Esta tarde se estrena ‘Tímidos anónimos’ (‘Les émotifs anonymes’, 2010), de Jean-Pierre Améris. Benoît Poelvoorde e Isabelle Carré interpretan a dos personas extremadamente tímidas que, por causa de su incapacidad para los intercambios sociales, no han tenido relaciones amorosas serias o duraderas y se encuentran muy solas, a pesar de sus avanzadas edades. El destino ha tenido a bien juntarlos, así que, cuando ella pierde el trabajo y solicita un nuevo empleo como chocolatera en la fábrica de él, la conexión es inmediata. Completan el reparto Lorella Cravotta, Lise Lamétrie, Swann Arlaud, Pierre Niney, Stéphan Wojtowicz y Jacques Boudet.

Rodada en París y Lyon, esta coproducción franco-belga se ajusta a la imagen que tenemos del cine francés, principalmente acuñado por Jean-Pierre Jeunet. Esto se aprecia en su banda sonora, en los colores vivos y contrastados, en las localizaciones y en el comportamiento inocente y encantador, casi infantil, de sus protagonistas, que encandiló a medio mundo en la película ‘Amèlie’.

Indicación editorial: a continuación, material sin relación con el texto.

-- ==== Sys2Proof/Machine/Sched.lean ====
section
/-! DEFINITION. The line of a core (R339), pre-emption requests (R353), period boundaries and budgets (R338, R342, R343,
R380). -/

namespace Sys2Proof.Machine

/-- Act as the control core of `c`, and then let the core that steps next be what it was. -/
def State.onCur (s : State) (c : Nat) (k : State → Out) : Out :=
  match k { s with cur := c } with
  | .next t => .next { t with cur := s.cur }
  | o => o

/-! ## The line -/

/-- A slot is ready: it holds a started task that is neither parked nor held (R339), and no CTXCMD works on it. -/
def State.slotReady (s : State) (c n : Nat) : Bool :=
  let l := s.slot c n
  !l.held && !(s.core c).ctxBusy.any (fun o => o.cmd != 1 && o.slot == n) && match l.task with
    | none => false
    | some t => t.started && !(s.queue t.vi t.q).any Queue.parked

/-- The priority of the task of a slot. -/
def State.slotPri (s : State) (c n : Nat) : Nat :=
  match (s.slot c n).task with
  | some t => s.priOf t.vi t.q
  | none => 0

/-- Slot `a` stands before slot `b` in the line: priority, then the cycle in which it became ready, then its number
(R339). -/
def State.standsBefore (s : State) (c a b : Nat) : Bool :=
  let p := s.slotPri c a
  let q := s.slotPri c b
  let x := (s.slot c a).since
  let y := (s.slot c b).since
  decide (q < p) || (p == q && (decide (x < y) || (x == y && decide (a < b))))

/-- The ready slots that are not running. -/
def State.line (s : State) (c : Nat) : List Nat :=
  (upFrom 0 8).filter fun n => s.slotReady c n && (s.core c).running != some n

/-- The first slot of the line. -/
def State.lineHead (s : State) (c : Nat) : Option Nat :=
  (s.line c).foldl (fun h n => match h with
    | none => some n
    | some m => if s.standsBefore c n m then some n else some m) none

/-! ## Pre-emption requests -/

/-- Ask a slot to halt: its region at a boundary, its control core at an instruction boundary (R353). -/
def State.requestHalt (s : State) (c n : Nat) : State :=
  (s.modSlot c n fun l => { l with haltReq := true }).haltRegionOf c n

/-- The running slot must give way: a slot of higher priority stands in the line, or its queue is parked. -/
def State.mustYield (s : State) (c n : Nat) : Bool :=
  (s.line c).any (fun m => decide (s.slotPri c n < s.slotPri c m))
    || match (s.slot c n).task with
      | some t => (s.queue t.vi t.q).any Queue.parked
      | none => false

/-- PREEMPT_REQUEST. -/
def execPreemptRequest (core slot : Nat) (s : State) : Out :=
  s.onCore core <|
    if (s.core core).running = some slot ∧ s.mustYield core slot then .next (s.requestHalt core slot) else .next s

/-- SLICE_EXPIRY: SLICE cycles have run since the dispatch and the line is not empty (R339). -/
def execSliceExpiry (core : Nat) (s : State) : Out :=
  s.onCore core <|
    match (s.core core).running, s.runTask core with
    | some n, some t =>
      let slice := (s.queue t.vi t.q).elim 0 Queue.slice
      if slice ≤ (s.core core).sliceUsed ∧ s.line core ≠ [] then .next (s.requestHalt core n) else .next s
    | _, _ => .next s

/-! ## Budgets of a queue (R342) -/

/-- Every placed slot of a queue: (core, slot). -/
def State.slotsOf (s : State) (vi q : Nat) : List (Nat × Nat) :=
  s.cores.flatMap fun (c, k) => k.slots.filterMap fun (n, l) =>
    if l.task.any fun t => t.vi == vi && t.q == q then some (c, n) else none

/-- Budget `which` of a queue is limited and used up: 0 cycles, 1 passes, 2 HBM bytes. -/
def Queue.spent (k : Queue) (which : Nat) : Bool :=
  match which with
  | 0 => k.bcyc != 0 && decide (k.cyc ≤ 0)
  | 1 => k.bpas != 0 && decide (k.pas ≤ 0)
  | 2 => k.bhbm != 0 && decide (k.hbm ≤ 0)
  | _ => false

def Queue.marked (k : Queue) (which : Nat) : Bool :=
  match which with
  | 0 => k.xc
  | 1 => k.xp
  | _ => k.xb

/-- The queue with budget `which` marked as used up: it is parked. -/
def Queue.park (k : Queue) (which : Nat) : Queue :=
  { k with xc := k.xc || which == 0, xp := k.xp || which == 1, xb := k.xb || which == 2, parked := true }

/-- A slot of a queue that parks: the event, and for a running slot the halt and the pending cause 30 (R342, R346). -/
def State.parkSlot (s : State) (q which c n : Nat) : State :=
  let s := s.post c n Event.budget which
  if (s.core c).running = some n then
    let add (l : Slot) : Slot :=
      if l.pend.any fun p => p.cause == 30 then l
      else { l with pend := l.pend ++ [⟨30, BitVec.ofNat 64 (which + q % 2 ^ 12 * 2 ^ 32)⟩] }
    (s.modSlot c n add).requestHalt c n
  else s

/-- BUDGET_EXHAUSTED. -/
def execBudgetExhausted (vi q which : Nat) (s : State) : Out :=
  match s.queue vi q with
  | none => .next s
  | some k =>
    s.onDie k.die <|
    if k.spent which && !k.marked which then
      .next ((s.slotsOf vi q).foldl (fun s (c, n) => s.parkSlot q which c n) (s.modQueue vi q fun k => k.park which))
    else .next s

/-- The queue at a boundary that falls at package cycle `now`: the budgets refilled less the excess (R342). -/
def Queue.refill (k : Queue) (now : Nat) : Queue :=
  { k with cyc := (k.bcyc : Int) + min k.cyc 0, pas := (k.bpas : Int) + min k.pas 0, hbm := (k.bhbm : Int) + min k.hbm 0,
           xc := false, xp := false, xb := false, parked := false, perAt := now }

/-- A task at a period boundary of its queue: one more boundary passed, its cycles already subtracted from DC. -/
def Task.period (t : Task) : Task := { t with periods := t.periods + 1, dcyc := 0 }

/-- The cycles of a queue's tasks that DC has not been charged with yet (R338). -/
def State.unchargedOf (s : State) (vi q : Nat) : Nat :=
  let of (t : Task) : Nat := if t.vi = vi ∧ t.q = q then t.dcyc else 0
  (s.slotsOf vi q).foldl (fun m (c, n) => m + (s.slot c n).task.elim 0 of) 0
    + s.saved.foldl (fun m t => m + of t.task) 0

/-- A period boundary of a queue: its slots that were parked are ready from the cycle of the boundary (R339, R342). -/
def State.queueBoundary (s : State) (vi q : Nat) (k : Queue) (now : Nat) : State :=
  let n := s.unchargedOf vi q
  let back := if k.parked then (s.slotsOf vi q).filter fun (c, m) =>
      (s.slot c m).task.any Task.started && !(s.slot c m).held && (s.core c).running != some m
    else []
  let s := s.modQueue vi q fun k => { k.refill now with dc := k.dc - n }
  let s := (s.slotsOf vi q).foldl (fun s (c, m) => s.setTask c m Task.period) s
  let s := { s with saved := s.saved.map fun t => if t.task.vi = vi ∧ t.task.q = q then { t with task := { t.task with dcyc := 0 } } else t }
  back.foldl (fun s (c, m) => s.readyFrom now c m) s

/-! ## Budgets of the other activities (R343, R380) -/

/-- The entry of an interface in a die's activity table: PER and the three budgets. -/
def State.activityEntry (s : State) (d vi : Nat) : Option (Nat × Nat × Nat × Nat) :=
  (s.devRead 0 d ((s.die d).abtd.toNat + 64 * vi) 64).map fun b => (fld b 0 4, fld b 8 8, fld b 0x10 8, fld b 0x18 8)

/-- The period of the activities of an interface, as last read from the table, else as it stands there. -/
def State.activityPeriod (s : State) (d vi : Nat) : Nat :=
  let p := (Tab.get (0, 0, 0, 0) (s.die d).actLim vi).1
  if p ≠ 0 then p else (s.activityEntry d vi).elim 0 Prod.fst

/-- A boundary of the activities of an interface on a die: the table is read, a poisoned entry is
recorded (R96), and what was used counts no more. -/
def State.activityBoundary (s : State) (d vi now : Nat) : State :=
  let e := s.activityEntry d vi
  let s := if e.isNone then s.noteDev 0 d ((s.die d).abtd.toNat + 64 * vi) 64 else s
  s.modDie d fun k =>
    { k with acts := k.acts.filter fun a => a.vi != vi,
             actLim := match e with
               | some x => Tab.set k.actLim vi x
               | none => k.actLim,
             actAt := Tab.set k.actAt vi now }

/-- PERIOD_BOUNDARY: the next multiple of the period after the last one processed has been reached. A queue number of 4096
or more names the activities of the interface on die `q - 4096`. -/
def execPeriodBoundary (vi q : Nat) (s : State) : Out :=
  if q < 4096 then
    match s.queue vi q with
    | none => .next s
    | some k =>
      s.onDie k.die <|
      let now := (k.perAt / k.per + 1) * k.per
      if k.per ≠ 0 ∧ now ≤ s.cycles then .next (s.queueBoundary vi q k now) else .next s
  else if q < 4100 then
    let d := q - 4096
    s.onDie d <|
    let p := s.activityPeriod d vi
    let now := (Tab.get 0 (s.die d).actAt vi / p + 1) * p
    if p ≠ 0 ∧ now ≤ s.cycles then .next (s.activityBoundary d vi now) else .next s
  else .next s

/-- ACTIVITY_BUDGET_EXHAUSTED: an activity that has used its budget is parked. -/
def execActivityBudgetExhausted (die vi kind unit : Nat) (s : State) : Out :=
  s.onDie die <|
    let lim := (s.die die).actLimit kind vi
    .next (s.modDie die fun k =>
      { k with acts := k.acts.map fun a =>
          if a.kind = kind ∧ a.unit = unit ∧ a.vi = vi ∧ lim ≠ 0 ∧ lim ≤ a.used then { a with parked := true } else a })

end Sys2Proof.Machine
end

En una época en la que los intentos de sacar del hastío a la comedia romántica resultan en películas frías y vacías, aprecio encontrarme con una canónica propuesta del género. Aquí, los personajes no tienen dudas sobre sus sentimientos o sobre su opinión acerca del asunto amoroso. Sin embargo, se enfrentan a un conflicto que impide que estén juntos, un conflicto que viene del interior de ellos mismos, de sus personalidades, sus miedos y sus defectos. Aunque entiendo la postura de muchos espectadores, que preferirán lo primero, por mi parte, si no hay más remedio que elegir, declino dejarme engatusar por fórmulas originales –que, al final, no suelen serlo tanto–, si a cambio me llevo unas risas y algo de sentimiento. Es decir: que me quedo con lo de siempre, bien hecho, antes que con un experimento fallido por dar con algo nuevo –no critico que se ensaye, sé que es fundamental, pero preferiría esperar a que se acierte, que ir viendo los resultados de tanta prueba y error–.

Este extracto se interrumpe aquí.